Full_Name: Andrew Gray Version: 2.4.17 OS: Debian 5.0 URL: ftp://ftp.openldap.org/incoming/ Submission from: (NULL) (131.216.14.1) On receiving LDAP queries with a pagedResultsControl (in this case with a size of 250), back-sql generates an extremely inefficient query for every iteration in the form of: SELECT DISTINCT ldap_entries.id,people.local_id,text('UNLVexpperson') AS objectClass,ldap_entries.dn AS dn FROM ldap_entries,people,ldap_entry_objclasses WHERE people.local_ id=ldap_entries.keyval AND ldap_entries.oc_map_id=1 AND upper(ldap_entries.dn) LIKE upper('%'||'%OU=PEOPLE,DC=UNLV,DC=EDU') AND ldap_entries.id>250 AND (2=2 OR (ldap_entries.id=ldap_entry_objclasses.entry_id AND ldap_entry_objclasses.oc_ name='UNLVexpperson')) (this repeats for id>250, id>500, id>750, etc. etc.) Ideally (IMO) there really should be a SQL LIMIT applied here, as in this case slapd gets back a few tens of thousands of rows on every iteration, and the memory usage explodes and eventually gets killed.

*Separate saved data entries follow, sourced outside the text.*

-- ==== Sys2Proof/Machine/Dispatch.lean ====
section
/-! DEFINITION. One arm per command. -/

namespace Sys2Proof.Machine

open Sys2Proof

def exec (i : Instr) (s : State) : Host.Outcome State Fault Refusal :=
  match i with
  | .nop => Sys2Proof.Machine.execNop s
  | .clrerr => Sys2Proof.Machine.execClrerr s
  | .init => Sys2Proof.Machine.execInit s
  | .next => Sys2Proof.Machine.execNext s
  | .undo => Sys2Proof.Machine.execUndo s
  | .modinv => Sys2Proof.Machine.execModinv s
  | .mixFwd => Sys2Proof.Machine.execMixFwd s
  | .mixInv => Sys2Proof.Machine.execMixInv s
  | .stageFwd k => Sys2Proof.Machine.execStageFwd k s
  | .stageInv k => Sys2Proof.Machine.execStageInv k s
  | .matvec k sel => Sys2Proof.Machine.execMatvec k sel s
  | .passFwd => Sys2Proof.Machine.execPassFwd s
  | .passInv => Sys2Proof.Machine.execPassInv s
  | .readRow k sel row => Sys2Proof.Machine.execReadRow k sel row s
  | .readMult k sel => Sys2Proof.Machine.execReadMult k sel s
  | .readMixc row => Sys2Proof.Machine.execReadMixc row s
  | .scrWr k row => Sys2Proof.Machine.execScrWr k row s
  | .scrRd k row => Sys2Proof.Machine.execScrRd k row s
  | .matmul => Sys2Proof.Machine.execMatmul s
  | .genmat => Sys2Proof.Machine.execGenmat s

end Sys2Proof.Machine
end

Andrew.Gray@unlv.edu wrote: > Full_Name: Andrew Gray > Version: 2.4.17 > OS: Debian 5.0 > URL: ftp://ftp.openldap.org/incoming/ > Submission from: (NULL) (131.216.14.1) > > > On receiving LDAP queries with a pagedResultsControl (in this case with a size > of 250), back-sql generates an extremely inefficient query for every iteration > in the form of: > > SELECT DISTINCT ldap_entries.id,people.local_id,text('UNLVexpperson') AS > objectClass,ldap_entries.dn AS dn FROM ldap_entries,people,ldap_entry_objclasses > WHERE people.local_ > id=ldap_entries.keyval AND ldap_entries.oc_map_id=1 AND upper(ldap_entries.dn) > LIKE upper('%'||'%OU=PEOPLE,DC=UNLV,DC=EDU') AND ldap_entries.id>250 AND (2=2 OR > (ldap_entries.id=ldap_entry_objclasses.entry_id AND ldap_entry_objclasses.oc_ > name='UNLVexpperson')) > > (this repeats for id>250, id>500, id>750, etc. etc.) > > Ideally (IMO) there really should be a SQL LIMIT applied here, as in this case > slapd gets back a few tens of thousands of rows on every iteration, and the > memory usage explodes and eventually gets killed. Using back-sql on large databases along with pagedResult control is not advisable. Limiting the number of entries returned by each query is not viable as well, since some entries might not mathc the LDAP filter, or ACLs or so, possibly leading to less than pageSize entries returned within one page. PagedResults could be removed from back-sql, and dealt with by an overlay that simply pages results returned by back-sql in a single internal search; probably this is the preferable approach, since it would also result in a reduction of the complexity of back-sql. However, I have little interest in improving back-sql, so patches are welcome, as usual... p.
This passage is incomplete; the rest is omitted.